The base station 100 starts (restarts) UE inactivity timer of the mobile terminal 300 in response to scheduling of downlink or uplink radio resources to the mobile terminal 300, for example. Instead of this or in combination with this, the base station 100 receives, for example, downlink data addressed to the mobile terminal 300, transmits uplink transmission permission (Uplink Grant) to the mobile terminal 300, and paging to the mobile terminal 300. The UE inactivity timer of the mobile terminal 300 may be started (resumed) in response to at least one of message transmission and reception of a radio resource allocation request from the mobile terminal 300.

When the UE inactivity timer 101 expires, the mobile terminal 300 transitions from the CONNECTED state to the IDLE state. For example, the base station 100 requests the MCN 20 (specifically, the mobility management node 200) to release a bearer with the MCN 20 related to the mobile terminal 300 in response to the expiration of the UE inactivity timer 101. The radio bearer set for the mobile terminal 300 may be released.
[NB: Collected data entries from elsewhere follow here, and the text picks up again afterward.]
/-- A 64-byte descriptor on a queue of kind CKPT; an unknown `OP` ends with CK_FORMAT. -/
def State.ckDesc (s : State) (q : QCtx) (op : Nat) (d : List Byte) (host : Bool) (answers : List HolderCopy) : State :=
  let o := fieldAt d 0 1
  s.descriptor q 5 (o == op) (decide (1 ≤ o) && decide (o ≤ 8)) (fun t => t.finish q 0x01 0 0)
    (fun t => t.ckSubmit ⟨q, d, host, answers⟩)

/-- CK_JOB. -/
def execCkJob (q : QCtx) (d : List Byte) (s : State) : Res := .next (s.ckDesc q 1 d false [])

/-- CK_REGION. -/
def execCkRegion (q : QCtx) (d : List Byte) (s : State) : Res := .next (s.ckDesc q 2 d false [])

/-- CK_UNREGION. -/
def execCkUnregion (q : QCtx) (d : List Byte) (s : State) : Res := .next (s.ckDesc q 3 d false [])

/-- CK_RESTORE. -/
def execCkRestore (q : QCtx) (d : List Byte) (s : State) : Res := .next (s.ckDesc q 4 d false [])

/-- CK_EXPORT; `host`: its buffer lies in host memory; `answers`: what other nodes hold of the copy. -/
def execCkExport (q : QCtx) (d : List Byte) (host : Bool) (answers : List HolderCopy) (s : State) : Res :=
  .next (s.ckDesc q 5 d host answers)

/-- CK_RESUME. -/
def execCkResume (q : QCtx) (d : List Byte) (s : State) : Res := .next (s.ckDesc q 6 d false [])

/-- CK_LEAVE. -/
def execCkLeave (q : QCtx) (d : List Byte) (s : State) : Res := .next (s.ckDesc q 7 d false [])

/-- CK_QUERY; `host`: its buffer lies in host memory. -/
def execCkQuery (q : QCtx) (d : List Byte) (host : Bool) (s : State) : Res := .next (s.ckDesc q 8 d host [])

/-! ### The end of a RESTORE (R379–R381) -/

/-- End a RESTORE: completion, and on success the job is ARMED, or STOPPED after a pre-emption notice (R383); then the commands behind
it go on. -/
def State.restoreEnd (s : State) (sl : Nat) (r : CkRestore) (status : Nat) : State :=
  let done (y : Job) : Job := { y with
    imports := [], st := if y.stopAfter then .stopped else .armed, stopAfter := false, phase := .none
    genC := r.gen, genS := r.gen, genP := 0, noticeC := none, imageC := [], secs := [] }
  let t := match (s.job sl).noticeC with
    | some n => if status = 0 then s.noticeDone sl n 0 r.gen else s
    | none => s
  let ws := (s.job sl).waiting
  ((t.setJob sl (fun y => let z := if status = 0 then done y else y; { z with restore := none, waiting := [] })).finish
    r.q status 0 r.gen) |> State.ckGoOn sl ws

/-- The images that serve old node k of a RESTORE: an imported one, else those of its holders (R382). -/
def State.oldImages (s : State) (j : Job) (r : CkRestore) (answers : List HolderCopy) (k : Nat) : List (List Byte) :=
  match look [] j.imports k with
  | [] => s.holderCopies j r.nodes r.gen k answers
  | b => [b]

/-- CK_RESTORE_COMPLETE (R379–R381). -/
def State.restoreComplete (s : State) (sl : Nat) (answers : List HolderCopy) : State :=
  let j := s.job sl
  match j.restore with
  | none => s
  | some r =>
    let imgs (k : Nat) : List (List Byte) := s.oldImages j r answers k
    let old1 := (List.range r.nodes.length).filter (fun k => manVersion ((imgs k).headD []) == 1)
    if !(s.boxesMapped sl) then s.restoreEnd sl r 0x05
    else if old1 ≠ [] then
      let own := imgs j.index
      let good := own.filter (fun b => s.manOk b j.id r.gen j.index)
      if !(s.v1Fits sl j (own.headD [])) then s.restoreEnd sl r 0x0D
      else if good.isEmpty then (s.fillBoxes sl none).restoreEnd sl r 0x0C
      else
        let ds := (manShards (good.headD [])).map (fun e => firstGood e good)
        let t := s.count 0x5000 0x0B ((ds.map Prod.snd).sum)
        if ds.any (fun d => d.1.isNone) then (t.fillBoxes sl none).restoreEnd sl r 0x0B
        else ((j.regions.zip ds).foldl (fun u e => u.fillRegion sl e.1 (e.2.1.getD [])) t).restoreEnd sl r 0
    else
      let olds := (List.range r.nodes.length).map (fun k => s.oldCopy j.id r.gen k (imgs k))
      let all := oldShards olds
      let t := s.count 0x5000 0x0B ((olds.map (fun o => match o with
        | .shards _ f => f
        | _ => 0)).sum)
      let ts := j.regions.map CkRegion.target ++ (s.setsOf sl).map (fun e => e.2.target)
      let st := restoreStatus olds (ts.flatMap (fun x => x.cells all))
      if st = 0 then (t.fillBoxes sl (some all)).restoreEnd sl r 0 else (t.fillBoxes sl none).restoreEnd sl r st

/-- CK_RESTORE_COMPLETE. -/
def execCkRestoreComplete (sl : Fin 512) (answers : List HolderCopy) (s : State) : Res :=
  .next (s.restoreComplete sl.val answers)

/-! ### Effects at other events -/

/-- Whether a slice's job withholds the SP9's arrival (R363, R365, R372, R374). -/
def State.withholds (s : State) (sl : Nat) : Bool :=
  let j := s.job sl
  j.st == .stopped || j.st == .census || j.st == .fenced ||
    (j.notice.map (fun n => !n.acked)).getD false || (j.attached.map (fun n => !n.acked)).getD false ||
    (j.noticeC.map (fun n => !n.acked)).getD false ||
    j.phase == .cut || j.phase == .copying

/-- The first step boundary after a rebind: the area takes its new size (R379). -/
def State.resizeArea (s : State) (sl : Nat) : State :=
  let j := s.job sl
  match j.resize with
  | some n => (s.setJob sl (fun y => { y with
      bytes := n, lba := if n = y.bytes then y.lba else s.ckptPlace sl (4 * n / 4096), resize := none, old := []
      buddy := y.buddy.take n, buddyGen := 0 })).charge sl 0 (j.bytes - n)
  | none => s

/-- Drains start at the next tick after COMMIT (Table 12-5); one that can go on no longer is skipped (R371). -/
def State.startDrains (s : State) : State :=
  if !s.background then s
  else
    let t : State := { s with ckpt := { s.ckpt with jobs := smapAll s.ckpt.jobs (fun _ y =>
      if y.phase = .committed then { y with phase := .draining } else y) } }
    if t.noDrain then (t.ckpt.jobs.map Prod.fst).foldl (fun u sl => if (u.job sl).drains then u.secureSelf sl true else u) t else t

end Sys2Proof.Machine
end

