-- ==== Sys2Proof/Machine/CollPackets.lean ====
section
/-!
DEFINITION. Collective data packets from other nodes (R285, R288–R290, R293, R302), for calls and for the
reductions of optimizer sets.
-/
namespace Sys2Proof.Machine

/-- Take a packet of a set's reduction for the generation being produced; the run of the packet is the unit, counted from
element 0. -/
def State.setReduce (s : State) (i : Nat) (x : OptSet) (h : HeldPkt) : State :=
  let u := h.pkt.run.toNat
  (s.modRed i u (fun r => r.take false (s.unitUp x u) (u * x.u) h.kind h.pkt)).pumpUnit i u

/-- Emitted weights of a set (R223, R290): to the accelerators of this node, and on to the nodes after it. -/
def State.setEmission (s : State) (x : OptSet) (p : CollPkt) : State :=
  (s.unitKids x p.run.toNat).foldl (fun v n => v.setSend x n 6 p.run.toNat 0 0 (8, elemWidth x.eElem) p.data)
    (s.emit (.emission p.slice.val x.id p.eoff.toNat p.data))

/-- A packet of a set. -/
def State.setData (s : State) (id : Nat) (h : HeldPkt) : State :=
  let p := h.pkt
  match (s.setsOf p.slice.val).find? (fun e => e.2.id == id) with
  | none => s
  | some (i, x) =>
    let nd := s.optNode x
    if p.node.toNat = nd.2.1 ∨ nd.1 ≤ p.node.toNat then s
    else if h.kind = 6 then s.setEmission x p
    else if x.stalled ∨ p.seq.toNat ≠ x.gen + 1 then s
    else s.setReduce i x h

/-- A packet of a call or of a set. -/
def State.redData (s : State) (h : HeldPkt) : State :=
  match h.pkt.set with
  | some id => s.setData id.toNat h
  | none => s.collData h

/-- Hold a packet at the step boundary (R302): it waits with the slice's STEP group, and is counted once. -/
def State.holdPkt (s : State) (h : HeldPkt) : State :=
  match s.stepGroup h.pkt.slice.val with
  | some k => (s.setGroup k (fun g => { g with heldPkts := g.heldPkts ++ [h] })).count 0x3200 0x0A 1
  | none => s

/-- A data packet arrives: it is held while the slice holds its inbound writes. -/
def State.dataPkt (s : State) (kind : Nat) (p : CollPkt) : State :=
  if s.holding p.slice.val then s.holdPkt ⟨kind, p⟩ else s.redData ⟨kind, p⟩

/-- COLL_PKT_EXPBYTES (R289): exponent bytes of a run. -/
def execCollPktExpbytes (p : CollPkt) (s : State) : Res := .next (s.dataPkt 3 p)

/-- COLL_PKT_PARTIAL (R288): a partial over a subtree. -/
def execCollPktPartial (p : CollPkt) (s : State) : Res := .next (s.dataPkt 4 p)

/-- COLL_PKT_LANES (R289): lane sums of a run. -/
def execCollPktLanes (p : CollPkt) (s : State) : Res := .next (s.dataPkt 5 p)

/-- COLL_PKT_RESULT (R290): the results of a run, or the data that a rank moves; for a set, emitted weights. -/
def execCollPktResult (p : CollPkt) (s : State) : Res := .next (s.dataPkt 6 p)

/-- COLL_PKT_INCOMPLETE (R300): the node's ranks arrived without contributing to the run. -/
def execCollPktIncomplete (p : CollPkt) (s : State) : Res := .next (s.dataPkt 7 p)

/-- Deliver the packets that a group's step boundary held (R303, step 5). -/
def State.deliverHeld (s : State) (k : Nat) : State :=
  (s.group k).heldPkts.foldl State.redData (s.setGroup k (fun g => { g with heldPkts := [] }))

end Sys2Proof.Machine
end

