-- ==== Sys2Proof/Machine/DictWire.lean ====
section
/-!
DEFINITION. The wire form of dictionary requests and responses (Tables 2-9, 2-10, R58, R61): entries, the ODP
header and tag, and the sizing of a read response.
-/
namespace Sys2Proof.Machine

/-- A length padded to a multiple of 8. -/
def pad8 (n : Nat) : Nat := (n + 7) / 8 * 8

/-- Read `n` entries that fill a body exactly; none where they do not. -/
def decodeEntries : Nat → List Byte → Option (List DictEntry)
  | 0, b => if b.isEmpty then some [] else none
  | n + 1, b =>
    let v := fieldAt b 6 2
    if b.length < 8 + pad8 v then none
    else
      let e : DictEntry := ⟨BitVec.ofNat 16 (fieldAt b 0 2), b.getD 2 0, bit (fieldAt b 3 1) 0, b.getD 5 0, bytesAt b 8 v⟩
      (decodeEntries n (b.drop (8 + pad8 v))).map (fun l => e :: l)

/-- A response entry before it is laid out: `est` is its status, `value` the bytes of a read that succeeds. -/
structure RespEnt where
  idx     : Nat
  sub     : Nat
  pending : Bool
  est     : Nat
  typ     : Nat
  value   : List Byte
deriving DecidableEq, Repr, Inhabited

/-- The bytes of a response entry (Table 2-10). -/
def RespEnt.bytes (e : RespEnt) : List Byte :=
  leBytes 2 e.idx ++ leBytes 1 e.sub ++ leBytes 1 (b2n e.pending) ++ leBytes 1 e.est ++ leBytes 1 e.typ ++
    leBytes 2 e.value.length ++ bytesAt e.value 0 (pad8 e.value.length)

/-- Place the values of a read response in the space left, in order; what does not fit returns RANGE (R61). -/
def placeValues : Nat → List RespEnt → List RespEnt
  | _, [] => []
  | left, e :: es =>
    if pad8 e.value.length ≤ left then e :: placeValues (left - pad8 e.value.length) es
    else { e with est := 4, value := [] } :: placeValues left es

/-- A read response body of at most `max` bytes; none where the heads alone do not fit (R61). -/
def readBody (max : Nat) (es : List RespEnt) : Option (List Byte) :=
  if max < 8 * es.length then none
  else some ((placeValues (max - 8 * es.length) es).flatMap RespEnt.bytes)

/-- An ODP message under the operator key: 24 header bytes, body and tag (Table 2-9, R58). -/
def odpMessage (opk kind reqId seq count status fail : Nat) (body : List Byte) : List Byte :=
  let m := beBytes 2 0x4F44 ++ beBytes 1 1 ++ beBytes 1 kind ++ beBytes 4 reqId ++ beBytes 8 seq ++ beBytes 2 count ++
    beBytes 2 body.length ++ beBytes 1 status ++ [0] ++ beBytes 2 fail ++ body
  m ++ hmac384 (leBytes 48 opk) m

/-- Whether an ODP datagram has the form of Table 2-9, and its entries. -/
def odpEntries (b : List Byte) : Option (List DictEntry) :=
  let f (o n : Nat) : Nat := beNat ((b.drop o).take n)
  if b.length < 72 ∨ f 0 2 ≠ 0x4F44 ∨ f 2 1 ≠ 1 ∨ (f 3 1 ≠ 1 ∧ f 3 1 ≠ 2) ∨ f 16 2 = 0 ∨ 64 < f 16 2 ∨ 1160 < f 18 2 ∨
      b.length ≠ 72 + f 18 2 then none
  else decodeEntries (f 16 2) ((b.drop 24).take (f 18 2))

/-- Whether the tag of a datagram passes. -/
def odpTagOk (opk : Nat) (b : List Byte) : Bool :=
  let n := b.length - 48
  hmac384 (leBytes 48 opk) (b.take n) == b.drop n

/-! ### The mailbox (R65) -/

/-- The entries of a mailbox request, read from `MBX_BUF` when the request is carried out: `COUNT` and `LENGTH` stand in
`seq` and `reqId`. None: a request that is answered TYPE. -/
def State.mbxEntries (s : State) (r : DictReq) : Option (List DictEntry) :=
  if 4096 < r.reqId ∨ r.seq = 0 ∨ 64 < r.seq then none
  else decodeEntries r.seq (bytesAt s.dict.mbx.buf 0 r.reqId)

/-- Change the dictionary. -/
def State.setDict (s : State) (f : Dict → Dict) : State := { s with dict := f s.dict }

/-- An FLR of PF0 for the mailbox: `MBX_STATUS` returns to its reset values; a request in progress is carried out and its
response discarded (Table 14-4). Such a request is marked by `src` = 1. -/
def State.mbxReset (s : State) : State :=
  let freeze (r : DictReq) : DictReq :=
    if r.path = .mbx ∧ r.src = 0 then
      match s.mbxEntries r with
      | some es => { r with src := 1, entries := es }
      | none => { r with src := 1, bad := true }
    else r
  s.setDict (fun d => { d with
    queue := d.queue.map freeze
    mbx := { d.mbx with busy := false, done := false, overrun := false, status := 0, fail := 0xFFFF } })

end Sys2Proof.Machine
end

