/-- Whether a block in use holds a page that the map no longer names, so that collection can gain by it. -/
def Flash.gcWork (f : Flash) : Bool :=
  f.pages.any (fun e => (sget f.blks (pageBlk e.1)).st == .used && !(f.map.any (fun m => m.2.page == e.1 + 1)))

/-- Collection takes priority over the drain below half of `GC_LOW`, until free blocks are above `GC_LOW` again (R404). -/
def State.gcPriority (s : State) : State :=
  let low := decide (s.flash.freeBlocks * 200 < s.obj 0x6000 9 * s.flash.spare)
  s.setFlash (fun f => { f with first := if f.first then s.gcRuns else low })

/-- BUFFER_UNIT_PROGRAMMED: the program of a unit ends, its record is added and the map is updated. While collection takes priority and
has work, no unit is drained. -/
def State.unitProgrammed (s : State) (unit page : Nat) (ok : Bool) (v : Option Bool) : State :=
  let mine (e : Nat × BufBlock) : Bool := e.1 / 4 == unit && !e.2.prog
  if s.flash.first && s.flash.gcWork then s
  else if !s.flash.mounted || !(s.flash.buf.any mine) || !(s.flash.pageFree page) then s
  else if !ok then (s.setPblk (pageBlk page) (fun y => { y with st := .used })).failBlk (pageBlk page)
  else
    let g := s.unitPage unit
    let seq := ((s.flash.buf.filter mine).map (fun e => e.2.seq)).foldl max 0
    let t := s.setFlash (fun f => { f with
      pages := ins f.pages page g, map := ins f.map unit ⟨page + 1, []⟩
      waiting := f.waiting ++ [.map unit page seq]
      buf := smapAll f.buf (fun k b => if k / 4 = unit then { b with prog := true } else b) })
    ((t.setPblk (pageBlk page) (fun y => { y with st := .used })).count 0x6000 0x11 16384).verified (pageBlk page) v

/-- BUFFER_UNIT_PROGRAMMED. -/
def execBufferUnitProgrammed (unit page : Nat) (ok : Bool) (verify : Option Bool) (s : State) : Res :=
  .next (s.unitProgrammed unit page ok verify).gcPriority

/-! ### The journal (R402–R405) -/

/-- What replay of one record makes of the map. -/
def replayRec (m : Store MapEnt) (r : JRec) : Store MapEnt :=
  match r with
  | .map u p _ => ins m u ⟨p + 1, []⟩
  | .trim first n _ => smapAll m (fun u e => { e with
      dead := ((List.range 4).map (fun i => 4 * u + i)).foldl
        (fun d k => if first ≤ k ∧ k < first + n then insSet d k else d) e.dead })
  | .relocate u src c => if (sget m u).page = src + 1 then smod m u (fun e => { e with page := c + 1 }) else m
  | .volume v clear => if clear then m.filter (fun e => decide (4 * e.1 / 2 ^ 34 ≠ v)) else m
  | .eraseOpen _ | .eraseDone _ | .columnSkip _ _ | .retire _ => m

/-- What a persisted record does beside that: a RELOCATE takes effect in the map or drops its copy, and an
erase starts. -/
def State.recordPersisted (s : State) (r : JRec) : State :=
  match r with
  | .relocate u src c =>
    if (sget s.flash.map u).page = src + 1 then s.setFlash (fun f => { f with map := replayRec f.map r })
    else s.setFlash (fun f => { f with pages := drop1 f.pages c })
  | .eraseOpen b => s.setPblk b (fun y => { y with st := if y.st = .eraseOpen then .erasing else y.st })
  | .map u _ seq => s.setFlash (fun f => { f with
      buf := f.buf.filter (fun e => !(e.1 / 4 == u && e.2.prog && decide (e.2.seq ≤ seq))) })
  | .trim _ _ _ | .eraseDone _ | .columnSkip _ _ | .retire _ | .volume _ _ => s

/-- After a checkpoint: blocks that hold no valid data are retired where they fail, and erased where
collection wants them. -/
def State.sweep (s : State) : State :=
  (s.flash.blks.map Prod.fst).foldl (fun t b =>
    if t.flash.blkNamed b then t
    else match (t.pblk b).st with
      | .failing => t.retire b
      | .used =>
        if t.gcRuns then
          (t.setPblk b (fun y => { y with st := .eraseOpen })).setFlash (fun f => { f with
            waiting := f.waiting ++ [.eraseOpen b] })
        else t
      | .free | .eraseOpen | .erasing | .retired => t) s

/-- JOURNAL_PERSISTED: `ok` tells whether both programs completed and a copy read back clean; the records of a
checkpoint that failed are programmed again. -/
def State.journalPersisted (s : State) (ok : Bool) : State :=
  let rs := s.flash.flight
  if rs = [] ∨ !s.flash.mounted then s
  else if !ok then s.setFlash (fun f => { f with waiting := rs ++ f.waiting, flight := [] })
  else
    let t := s.setFlash (fun f => { f with dmap := rs.foldl replayRec f.dmap, flight := [], jseq := f.jseq + 1 })
    ((rs.foldl State.recordPersisted t).sweep).endFlushes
The mobile terminal 300 may transition to the IDLE state according to the release of the radio bearer.

MCN 20 is a network managed mainly by an operator who provides mobile communication services. The MCN 20 is, for example, EPC in Evolved Packet System (EPS), GPRS packet core in Universal Mobile Telecommunications System (UMTS), or a combination thereof. The MCN 20 has a control plane function including movement management and bearer management of the mobile terminal 300, and a user plane function including transfer of user data transmitted and received between the mobile terminal 300 and an external PDN. In the example of FIG. 1, the MCN 20 includes a mobility management node 200 as a control plane entity. Although not shown, the MCN 20 includes at least one forwarding node as a user plane entity. For example, in the case of UMTS, a forwarding node (not shown) includes a user plane function of Serving GPRS Support Node (SGSN) and Gateway GPRS Support Node (GGSN). In the case of EPS, the forwarding nodes include Serving Gateway (S-GW) and PDN Gateway (P-GW).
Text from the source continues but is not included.